Frequently Asked Questions
- Why do I have to trust CoinEx with custody instead of trading directly on-chain? +
- CoinEx is a custodial, centralized exchange: you deposit assets into exchange‑controlled accounts and trades are settled by updating internal balances rather than by on‑chain transactions, which delivers faster execution and richer tooling but requires trusting the platform’s custody, matching engine, and security.
- When I place a trade on CoinEx, is that executed on the blockchain or only inside the exchange? +
- Most trades on CoinEx are executed off‑chain: after you deposit on‑chain and the exchange credits your account, the matching engine updates internal account balances for fills; blockchains are normally involved only when you deposit to or withdraw from the exchange.
- What API endpoints and WebSocket streams does CoinEx provide for programmatic trading and live market data? +
- CoinEx publishes an HTTP API at https://api.coinex.com/v2 and provides separate WebSocket base URLs for live data—wss://socket.coinex.com/v2/spot for spot and wss://socket.coinex.com/v2/futures for futures—so HTTP is used for request/response actions and WebSockets for real‑time market and account streams.
- What happened in the September 2023 CoinEx incident and what does it mean for users? +
- In September 2023 CoinEx disclosed anomalous hot‑wallet withdrawals that external on‑chain analysis and reporting linked to a major theft (early loss estimates varied, with some sources citing around $54 million); the episode highlights the central custodial risk that exchange‑controlled wallets can be compromised and typically requires wallet rotation and phased service restoration.
- Is CoinEx available to users in New York or the United States? +
- CoinEx faced enforcement action by New York authorities alleging it operated without required registration, resulting in settlement terms that included refunds and geoblocking for New York IP addresses; availability therefore depends on jurisdiction and CoinEx has restricted or withdrawn certain U.S. services.
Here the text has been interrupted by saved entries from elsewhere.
/-- Its other clauses: an idle unit with each input first, and a busy one with two cycles to go. -/
theorem witness_StepRunsTheDecodedCommand_inputs :
    let busy : State := (testState 1 2 3).begin 0x101#64 2
    (∀ f, (testState 1 2 3).inFlight = some f → 1 < f.cyclesLeft) ∧ (∀ f, busy.inFlight = some f → 1 < f.cyclesLeft) ∧
      (testState 1 2 3).inbox = [] ∧ State.inbox { busy with inbox := [.quiet] } = .quiet :: [] ∧
      State.inbox { busy with inbox := [.access (.read 0x98#8 8), .reset] } = .access (.read 0x98#8 8) :: [.reset] := by
  refine ⟨fun f h => ?_, fun f h => ?_, rfl, rfl, rfl⟩
  · cases h
  · injection h with h
    subst h
    decide

theorem witness_IllegalWordFailsWithIllegal :
    (placed 0x100 2 3 0).inFlight = some (taken 2 3 0) ∧ (taken 2 3 0).cyclesLeft ≤ 1 ∧
      (placed 0x100 2 3 0).resetNow = false ∧ decode (placed 0x100 2 3 0).cmd = .error .opcode := by
  decide

theorem witness_PlacedCommandRunsNext : Instr.wellFormed .log10_128 = true := rfl

theorem witness_AddCompletesWithTheWidenedSum :
    (placed 0x101 (2 ^ 128 - 1) 1 0).inFlight = some (taken (2 ^ 128 - 1) 1 0) := by
  decide

/-- A negative difference, and one that is 0. -/
theorem witness_SubCompletesWithTheDifference :
    (placed 0x102 3 5 0).inFlight = some (taken 3 5 0) ∧ (taken 3 5 0).a.low .w128 < (taken 3 5 0).b.low .w128 ∧
      (placed 0x102 7 7 0).inFlight = some (taken 7 7 0) ∧ ¬ (taken 7 7 0).a.low .w128 < (taken 7 7 0).b.low .w128 := by
  decide

/-- The number 0, and 1. -/
theorem witness_NegCompletesWithTheTwosComplement :
    (placed 0x103 0 0 0).inFlight = some (taken 0 0 0) ∧ (taken 0 0 0).a.low .w128 = 0 ∧
      (placed 0x103 1 0 0).inFlight = some (taken 1 0 0) ∧ (taken 1 0 0).a.low .w128 ≠ 0 := by
  decide

/-- SUB.128 of 3 and 5, of 5 and 3, and NEG.128 of the second difference. -/
theorem witness_SubIsTheNegationOfTheSwappedSub :
    let s := placed 0x102 3 5 0
    let s' := placed 0x102 5 3 0
    let u := placed 0x103 2 0 0
    s.inFlight = some (taken 3 5 0) ∧ s'.inFlight = some (taken 5 3 0) ∧ (taken 5 3 0).a = (taken 3 5 0).b ∧
      (taken 5 3 0).b = (taken 3 5 0).a ∧ exec (.sub .w128) s = .next (nextOf (exec (.sub .w128) s)) ∧
      exec (.sub .w128) s' = .next (nextOf (exec (.sub .w128) s')) ∧ u.inFlight = some (taken 2 0 0) ∧
      (taken 2 0 0).a = (nextOf (exec (.sub .w128) s')).r ∧
      exec (.neg .w128) u = .next (nextOf (exec (.neg .w128) u)) :=
  ⟨rfl, rfl, rfl, rfl, rfl, rfl, rfl, by decide, rfl⟩

theorem witness_MulCompletesWithTheProduct : (placed 0x310 (2 ^ 255) 2 0).inFlight = some (taken (2 ^ 255) 2 0) := by decide
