-- ==== Sys2Proof/Machine/Rom.lean ====
section
/-! DEFINITION. The constants of the hardware: the initial state IV (43_sequencer.md R180) and the constant ROM
CROM (42_compression.md R141 to R146). The tables are the spec's; it marks them as supplied from general knowledge
(93_implementation_defined.md G2; log entry 18). -/

namespace Sys2Proof.Machine

/-- The initial state (43_sequencer.md R180). -/
def iv : Quad := #v[0x67452301#32, 0xEFCDAB89#32, 0x98BADCFE#32, 0x10325476#32]

/-- The two lanes of the compression engine (00_scope.md R14, glossary "Lane"). -/
inductive Lane where
  | left
  | right
  deriving DecidableEq, Repr

/-- The five mixing functions of 42_compression.md R141; f5 is listed there and selected by no step. -/
inductive Mix where
  | f1
  | f2
  | f3
  | f4
  | f5
  deriving DecidableEq, Repr

/-- The value of a mixing function (42_compression.md R141). -/
def mix : Mix → Word → Word → Word → Word
  | .f1, x, y, z => x ^^^ y ^^^ z
  | .f2, x, y, z => z ^^^ (x &&& (y ^^^ z))
  | .f3, x, y, z => z ^^^ (x ||| ~~~y)
  | .f4, x, y, z => y ^^^ (z &&& (x ^^^ y))
  | .f5, x, y, z => x ^^^ (y ||| ~~~z)

/-- The function a lane uses in round index q = j div 16 (42_compression.md R142). -/
def fSel : Lane → Nat → Mix
  | .left, 0 => .f1
  | .left, 1 => .f2
  | .left, 2 => .f3
  | .left, _ => .f4
  | .right, 0 => .f4
  | .right, 1 => .f3
  | .right, 2 => .f2
  | .right, _ => .f1

/-- The round constants KL and KR by round index q (42_compression.md R143). -/
def kConst : Lane → Nat → Word
  | .left, 0 => 0x00000000#32
  | .left, 1 => 0x5A827999#32
  | .left, 2 => 0x6ED9EBA1#32
  | .left, _ => 0x8F1BBCDC#32
  | .right, 0 => 0x50A28BE6#32
  | .right, 1 => 0x5C4DD124#32
  | .right, 2 => 0x6D703EF3#32
  | .right, _ => 0x00000000#32

/-- The entry for step j of a table written as four rows of sixteen: row j div 16, column j mod 16
(42_compression.md R144). -/
def entry (rows : List (List Nat)) (j : Nat) : Nat := (rows.getD (j / 16) []).getD (j % 16) 0

/-- Word selection, left lane (42_compression.md R144). -/
def rLRows : List (List Nat) :=
  [[0, 1, 2, 3, 4, 5, 6, 7, 8, 9, 10, 11, 12, 13, 14, 15],
   [7, 4, 13, 1, 10, 6, 15, 3, 12, 0, 9, 5, 2, 14, 11, 8],
   [3, 10, 14, 4, 9, 15, 8, 1, 2, 7, 0, 6, 13, 11, 5, 12],
   [1, 9, 11, 10, 0, 8, 12, 4, 13, 3, 7, 15, 14, 5, 6, 2]]

/-- Word selection, right lane (42_compression.md R144). -/
def rRRows : List (List Nat) :=
  [[5, 14, 7, 0, 9, 2, 11, 4, 13, 6, 15, 8, 1, 10, 3, 12],
   [6, 11, 3, 7, 0, 13, 5, 10, 14, 15, 8, 12, 4, 9, 1, 2],
   [15, 5, 1, 3, 7, 14, 6, 9, 11, 8, 12, 2, 10, 0, 4, 13],
   [8, 6, 4, 1, 3, 11, 15, 0, 5, 12, 2, 13, 9, 7, 10, 14]]

/-- Rotation amounts, left lane (42_compression.md R145). -/
def sLRows : List (List Nat) :=
  [[11, 14, 15, 12, 5, 8, 7, 9, 11, 13, 14, 15, 6, 7, 9, 8],
   [7, 6, 8, 13, 11, 9, 7, 15, 7, 12, 15, 9, 11, 7, 13, 12],
   [11, 13, 6, 7, 14, 9, 13, 15, 14, 8, 13, 6, 5, 12, 7, 5],
   [11, 12, 14, 15, 14, 15, 9, 8, 9, 14, 5, 6, 8, 6, 5, 12]]

/-- Rotation amounts, right lane (42_compression.md R145). -/
def sRRows : List (List Nat) :=
  [[8, 9, 9, 11, 13, 15, 15, 5, 7, 7, 8, 11, 14, 14, 12, 6],
   [9, 13, 15, 7, 12, 8, 9, 11, 7, 7, 12, 7, 6, 15, 13, 11],
   [9, 7, 15, 11, 8, 6, 6, 14, 12, 13, 5, 14, 13, 13, 7, 5],
   [15, 5, 8, 11, 14, 14, 6, 14, 6, 9, 12, 9, 12, 5, 15, 8]]

/-- `rλ[j]`, the index of the message word step j adds (42_compression.md R144, R148). -/
def wSel : Lane → Nat → Nat
  | .left, j => entry rLRows j
  | .right, j => entry rRRows j

/-- `sλ[j]`, the left rotation of step j (42_compression.md R145). -/
def rotAmt : Lane → Nat → Nat
  | .left, j => entry sLRows j
  | .right, j => entry sRRows j

/-- The FSEL code n - 1 of f_n (42_compression.md R146). f5 has no code: no step selects it. -/
def fSelCode : Mix → BitVec 2
  | .f1 => 0#2
  | .f2 => 1#2
  | .f3 => 2#2
  | .f4 => 3#2
  | .f5 => 0#2

/-- The 12-bit step entry of the CROM at address j: RND, FSEL, ROT, WIDX from bit 11 down
(42_compression.md R146; one legal layout, not observable). -/
def romWord (l : Lane) (j : Nat) : BitVec 12 :=
  BitVec.ofNat 2 (j / 16) ++ fSelCode (fSel l (j / 16)) ++ BitVec.ofNat 4 (rotAmt l j) ++ BitVec.ofNat 4 (wSel l j)

end Sys2Proof.Machine
end

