-- ==== Sys2Proof/Machine/HostProgram.lean ====
section
/-! DEFINITION. The Host statements of 30_encoding.md R111 to R113 as lists of accesses; HostControl has the Host's own
variables and control flow (log entry 9). -/

namespace Sys2Proof.Machine

/-- A digit below n, as an index. -/
def indexDigit (n : Nat) [NeZero n] (c : Char) : Option (Fin n) :=
  (decDigit c).bind fun d => if d < n then some (Fin.ofNat n d) else none

/-- `<reg>`: a register's name, such as `H2` or `X15` (30_encoding.md R95, R111). -/
def regNamed : List Char → Option Reg
  | ['C', 'M', 'D'] => some .cmd
  | ['S', 'T', 'A', 'T', 'U', 'S'] => some .status
  | ['M', 'S', 'G', '_', 'B', 'A', 'S', 'E'] => some .msgBase
  | ['M', 'S', 'G', '_', 'L', 'E', 'N'] => some .msgLen
  | ['P', 'L', 'E', 'N'] => some .plen
  | ['H', c] => (indexDigit 4 c).map .h
  | ['D', 'O', 'U', 'T', c] => (indexDigit 4 c).map .dout
  | ['X', c] => (indexDigit 10 c).map fun d => .x (Fin.ofNat 16 d)
  | ['X', '1', c] => (indexDigit 6 c).map fun d => .x (Fin.ofNat 16 (10 + d))
  | _ => none

/-- `WR <reg>, <value>` (30_encoding.md R111). -/
def wr (p : Params) (r : Reg) (v : Word) : List Input := [.regWrite (p.regBase + regOffset r) 32 v]

/-- `WR <offset>, <value>` (30_encoding.md R111). -/
def wrOffset (p : Params) (off : Nat) (v : Word) : List Input := [.regWrite (p.regBase + off) 32 v]

/-- `RD <reg>` (30_encoding.md R111): the value becomes the newest reply. -/
def rd (p : Params) (r : Reg) : List Input := [.regRead (p.regBase + regOffset r) 32]

/-- `RD <offset>` (30_encoding.md R111). -/
def rdOffset (p : Params) (off : Nat) : List Input := [.regRead (p.regBase + off) 32]

/-- `MEMW <offset>, [b0, b1, ...]` (30_encoding.md R111). -/
def memw (off : Nat) (bs : List Byte) : List Input :=
  match bs with
  | [] => []
  | b :: rest => .memWrite off b :: memw (off + 1) rest

/-- The bytes of an ASCII text. -/
def ascii (t : String) : List Byte := t.toList.map fun c => BitVec.ofNat 8 c.toNat

/-- `MEMW <offset>, "<ascii>"` (30_encoding.md R111). -/
def memwText (off : Nat) (t : String) : List Input := memw off (ascii t)

/-- `MEMR <offset>, <n>` (30_encoding.md R111). -/
def memr (off n : Nat) : List Input := (List.range n).map fun k => .memRead (off + k)

/-- `RUN <command>` (30_encoding.md R113). -/
def run (p : Params) (i : Instr) : List Input := wr p .cmd (encode i) ++ [.poll]

/-- `SETBUF <base>, <len>` (30_encoding.md R113). -/
def setbuf (p : Params) (b l : Word) : List Input := wr p .msgBase b ++ wr p .msgLen l

/-- `PADLEN` (30_encoding.md R113), v being the Host variable p that RD PLEN sets. -/
def padlenRun (p : Params) (v : Word) : List Input := run p .pad ++ rd p .plen ++ wr p .msgLen v

end Sys2Proof.Machine
end

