-- ==== Sys2Proof/Tests/Slice0.lean ====
section
/-! SUPPORT. Tests whose expected values are those of 95_test_vectors.md, and one witness for the hypotheses of each
statement of Certificates/Slice0/Obligations.lean. -/

namespace Sys2Proof.Tests

open Sys2Proof.Machine

/-! ### Helpers -/

/-- A step answers a next state of which p holds. -/
def after (p : State → Bool) : Result → Bool
  | .next s => p s
  | .fault _ => false
  | .refused _ => false

/-- Why a step faults, none where it does not. -/
def stopped : Result → Option Fault
  | .next _ => none
  | .fault f => some f
  | .refused _ => none

/-- What `after` says, as an equation. -/
theorem next_of_after {p : State → Bool} {r : Result} (h : after p r = true) : ∃ t, r = .next t ∧ p t = true := by
  cases r with
  | next s => exact ⟨s, rfl, h⟩
  | fault f => cases h
  | refused q => cases h

/-- After reset, with bytes written at offset a, and MSG_BASE and MSG_LEN set. -/
def buffer (a : Nat) (bs : List Byte) (b l : Word) : State :=
  { State.reset with mem := Mem.writeBytes [] a bs, msgBase := b, msgLen := l }

/-- s with command i accepted. -/
def busy (i : Instr) (s : State) : State :=
  { s with cmdl := encode i, status := Status.reset.accepted }

/-- s with accesses still to come. -/
def expecting (es : List Input) (s : State) : State := { s with inputs := es }

/-- MEM[0..2] = "abc", MSG_BASE = 0, MSG_LEN = 3. -/
def abc : State := buffer 0 (ascii "abc") 0#32 3#32

/-- MEM[0..63] = 0, MSG_BASE = 0, MSG_LEN = 64. -/
def block0 : State := buffer 0 (zeros 64) 0#32 64#32

/-- Every byte of MEM written, MSG_BASE = 0, MSG_LEN = 128. -/
def full : State := buffer 0 (zeros 256) 0#32 128#32

/-! ### WellFormed and the encodings (95_test_vectors.md V-ENC-1; 30_encoding.md R90 to R94, R110) -/

theorem test_wellFormed_largest_index : (Instr.loadblk 0xFFFFFF).wellFormed = true := by decide

/-- The one check of WellFormed: n fits in IMM (R93). -/
theorem test_wellFormed_refuses_index_too_large : (Instr.loadblk 0x1000000).wellFormed = false := by decide

/-- IMM = 0 (24 bits), RSV = 0, OP = 0001. -/
theorem test_decode_init : decode 0b00000000000000000000000000000001#32 = .ok .init := by decide

/-- IMM = 0, RSV = 0, OP = 0010. -/
theorem test_decode_pad : decode 0b00000000000000000000000000000010#32 = .ok .pad := by decide

/-- IMM = 0000 0000 0000 0000 0001 0000, RSV = 0, OP = 0011: LOADBLK 16. -/
theorem test_decode_loadblk : decode 0b00000000000000000001000000000011#32 = .ok (.loadblk 16) := by decide

theorem test_decode_loadblk_last : decode 0xFFFFFF03#32 = .ok (.loadblk 16777215) := by decide

/-- IMM = 0, RSV = 0, OP = 0100. -/
theorem test_decode_compress : decode 0b00000000000000000000000000000100#32 = .ok .compress := by decide

/-- IMM = 0, RSV = 0, OP = 0101. -/
theorem test_decode_final : decode 0b00000000000000000000000000000101#32 = .ok .final := by decide

/-- IMM = 0, RSV = 0, OP = 0110. -/
theorem test_decode_digest : decode 0b00000000000000000000000000000110#32 = .ok .digest := by decide

/-- IMM = 0, RSV = 0, OP = 0111. -/
theorem test_decode_hash : decode 0b00000000000000000000000000000111#32 = .ok .hash := by decide

/-- The illegal words of V-ENC-1, each by its reason. -/
theorem test_decode_refuses :
    decode 0x00000000#32 = .error (.reservedOp 0#4) ∧ decode 0x00000008#32 = .error (.reservedOp 8#4) ∧
      decode 0x0000000F#32 = .error (.reservedOp 15#4) ∧ decode 0x00000012#32 = .error (.rsvNonzero 1#4) ∧
      decode 0x00000013#32 = .error (.rsvNonzero 1#4) ∧ decode 0x000000F3#32 = .error (.rsvNonzero 15#4) ∧
      decode 0x00000104#32 = .error (.immNonzero 1#24) ∧ decode 0x80000007#32 = .error (.immNonzero 0x800000#24) ∧
      decode 0xFFFFFFFF#32 = .error (.reservedOp 15#4) := by decide

theorem test_encode_loadblk_one : encode (.loadblk 1) = 0x00000103#32 := by decide

theorem test_decodeTableWord : decodeTableWord 32 0x00001003 = some (.loadblk 16) ∧ decodeTableWord 32 0x12 = none := by
  decide

/-- The examples of R110, and what it leaves out: lower case, no operand, an operand too large. -/
theorem test_assemble :
    assembleWord "INIT".toList = some 0x00000001#32 ∧ assembleWord "LOADBLK 1".toList = some 0x00000103#32 ∧
      assembleWord "LOADBLK 0x10".toList = some 0x00001003#32 ∧ assembleWord "hash".toList = none ∧
      assembleWord "LOADBLK".toList = none ∧ assembleWord "LOADBLK 16777216".toList = none := by decide

/-! ### Pure functions (V-F-1, V-ROL-1, V-ROLE-1, V-PAD-1, V-PAD-2, V-TRACE-1) -/

theorem test_mix :
    mix .f1 0xFF00FF00#32 0xF0F0F0F0#32 0xCCCCCCCC#32 = 0xC33CC33C#32 ∧
      mix .f2 0xFF00FF00#32 0xF0F0F0F0#32 0xCCCCCCCC#32 = 0xF0CCF0CC#32 ∧
      mix .f3 0xFF00FF00#32 0xF0F0F0F0#32 0xCCCCCCCC#32 = 0x33C333C3#32 ∧
      mix .f4 0xFF00FF00#32 0xF0F0F0F0#32 0xCCCCCCCC#32 = 0xFC30FC30#32 ∧
      mix .f5 0xFF00FF00#32 0xF0F0F0F0#32 0xCCCCCCCC#32 = 0x0CF30CF3#32 := by decide

theorem test_rol :
    rol 0x80000001#32 1 = 0x00000003#32 ∧ rol 0x12345678#32 5 = 0x468ACF02#32 ∧
      rol 0x12345678#32 15 = 0x2B3C091A#32 ∧ rol 0xFFFFFFFF#32 11 = 0xFFFFFFFF#32 ∧
      rol 0x00000001#32 31 = 0x80000000#32 := by decide

theorem test_roles :
    [1, 5, 63, 64].map (fun j => (roleA j, roleB j, roleC j, roleD j)) =
      [(3, 0, 1, 2), (3, 0, 1, 2), (1, 2, 3, 0), (0, 1, 2, 3)] := by decide

/-- Each row of a word-selection table holds every index (42_compression.md R144). -/
theorem test_wSel_rows_permute :
    ∀ row ∈ rLRows ++ rRRows, row.length = 16 ∧ (List.range 16).all fun k => row.contains k := by decide

/-- Every rotation amount is in 5..15 (42_compression.md R145). -/
theorem test_rotAmt_bounds :
    ∀ j : Fin 64, 5 ≤ rotAmt .left j ∧ rotAmt .left j ≤ 15 ∧ 5 ≤ rotAmt .right j ∧ rotAmt .right j ≤ 15 := by decide

/-- The step entry at j = 17, left lane: RND 1, FSEL 1 (f2), ROT 6, WIDX 4 (42_compression.md R142 to R146). -/
theorem test_romWord : romWord .left 17 = 0b010101100100#12 := by decide

/-- V-STEP-1 and V-TRACE-1: the lanes of the empty message's block after j = 1, and at the end. -/
theorem test_lanes :
    let x : Block := (Vector.replicate 16 0#32).set 0 0x80#32
    lanesAfter iv x 2 =
        (#v[0x52341674#32, 0xEFCDAB89#32, 0x98BADCFE#32, 0x6D5E4D5D#32],
          #v[0x70376F40#32, 0xEFCDAB89#32, 0x98BADCFE#32, 0x989F3BB0#32]) ∧
      lanesAfter iv x 64 =
        (#v[0x5E399EB2#32, 0x72FB491E#32, 0x36F33D82#32, 0xAE2C37B0#32],
          #v[0xF7F53BF3#32, 0xA9A36EA3#32, 0x6C4B47D7#32, 0xECA209C2#32]) := by decide +kernel

theorem test_padlen :
    [0, 1, 3, 55, 56, 57, 63, 64, 119, 120].map (fun n => (padlen n, paddedLen n)) =
      [(56, 64), (55, 64), (53, 64), (1, 64), (64, 128), (63, 128), (57, 128), (56, 128), (1, 128), (64, 192)] := by
  decide

theorem test_lengthField :
    lengthField 55 = [0xb8#8, 0x01#8, 0#8, 0#8, 0#8, 0#8, 0#8, 0#8] ∧
      lengthField (2 ^ 29 + 1) = [0x08#8, 0#8, 0#8, 0#8, 0#8, 0#8, 0#8, 0#8] := by decide

/-! ### The commands (95_test_vectors.md 2.2 to 2.4) -/

/-- V-SEQ-1 -/
theorem test_init :
    after (fun t => t.h == iv && t.status.toWord == 0x02#32)
      (exec .init
        (busy .init { State.reset with h := #v[0x07F3637D#32, 0x2081C24B#32, 0xBC686129#32, 0x0FE5F211#32] })) =
      true := by decide

/-- V-PAD-3 -/
theorem test_pad_abc :
    after
      (fun t => t.plen == 0x40#32 && t.msgLen == 3#32 &&
        bytesAt t.mem 0 64 == ascii "abc" ++ [0x80#8] ++ zeros 52 ++ [0x18#8] ++ zeros 7)
      (exec .pad abc) = true := by decide +kernel

/-- V-PAD-5: E = 264 -/
theorem test_pad_range :
    after (fun t => t.status.toWord == 0x34#32 && t.mem == Mem.writeBytes [] 200 (ascii "xyz"))
      (exec .pad (busy .pad (buffer 200 (ascii "xyz") 200#32 3#32))) = true := by decide

/-- V-SEQ-3: an unaligned base -/
theorem test_loadblk_unaligned :
    after (fun t => t.x == ((Vector.replicate 16 0#32).set 0 0x80636261#32).set 14 0x18#32)
      (exec (.loadblk 0) (buffer 1 (padMessage (ascii "abc")) 1#32 3#32)) = true := by decide +kernel

/-- V-SEQ-4: E = 320 -/
theorem test_loadblk_range :
    after (fun t => t.status.toWord == 0x34#32 && t.x == full.x) (exec (.loadblk 4) (busy (.loadblk 4) full)) = true := by
  decide

/-- V-CMP-2, fourth row -/
theorem test_compress_counting :
    after (fun t => t.h == #v[0xC7D4DB69#32, 0x729B53B8#32, 0x47FBDB89#32, 0x63C57DC2#32])
      (exec .compress { State.reset with x := Vector.ofFn fun i : Fin 16 => BitVec.ofNat 32 i }) = true := by
  decide +kernel

/-- V-CMP-2, second row -/
theorem test_compress_ones :
    after (fun t => t.h == #v[0x362C54CC#32, 0x58AB6333#32, 0x0396CBF3#32, 0x555E5AC7#32])
      (exec .compress
        { State.reset with h := Vector.replicate 4 0xFFFFFFFF#32, x := Vector.replicate 16 0xFFFFFFFF#32 }) = true := by
  decide +kernel

/-- V-SEQ-7 -/
theorem test_final :
    after
      (fun t => ser t.dout ==
        [0xc1#8, 0x4a#8, 0x12#8, 0x19#8, 0x9c#8, 0x66#8, 0xe4#8, 0xba#8, 0x84#8, 0x63#8, 0x6b#8, 0x0f#8, 0x69#8,
          0x14#8, 0x4c#8, 0x77#8])
      (exec .final { State.reset with h := #v[0x19124AC1#32, 0xBAE4669C#32, 0x0F6B6384#32, 0x774C1469#32] }) =
      true := by decide

/-- V-DIG-1 -/
theorem test_digest_zeros :
    after (fun t => t.h == t.dout && t.dout == #v[0x94515F84#32, 0xE3A00BB7#32, 0xF627FD4E#32, 0x59534C4B#32])
      (exec .digest block0) = true := by decide +kernel

/-- V-DIG-3: UNALIGNED_LEN has priority over RANGE -/
theorem test_digest_unaligned_first :
    after (fun t => t.status.toWord == 0x24#32) (exec .digest (busy .digest (buffer 0 [] 256#32 3#32))) = true := by
  decide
- Does CoinEx publish a verifiable proof‑of‑reserves report that I can inspect? +
- CoinEx has published a proof‑of‑reserve update page (URL available), but the specific page content could not be retrieved during evidence collection due to access blocks, so per‑asset balances, Merkle roots, or auditor statements referenced there could not be independently verified from the provided source.
- How should developers manage CoinEx API keys and are the request signing details available in the main API docs? +
- API access requires creating account‑specific API keys via CoinEx’s API management console and the exchange provides sample code, but the detailed signing algorithm, exact header/signature construction, and concrete per‑endpoint rate limits are described in other authentication and rate‑limit documents and were not included on the summary page.
- If an exchange hot wallet is compromised, what operational steps did CoinEx take to restore deposits and withdrawals? +
- Following the wallet compromise CoinEx rotated its wallet infrastructure, warned users to use newly issued deposit addresses (stating old addresses would no longer work), and resumed deposits and withdrawals in phases while warning of higher withdrawal volumes and longer processing times during stabilization.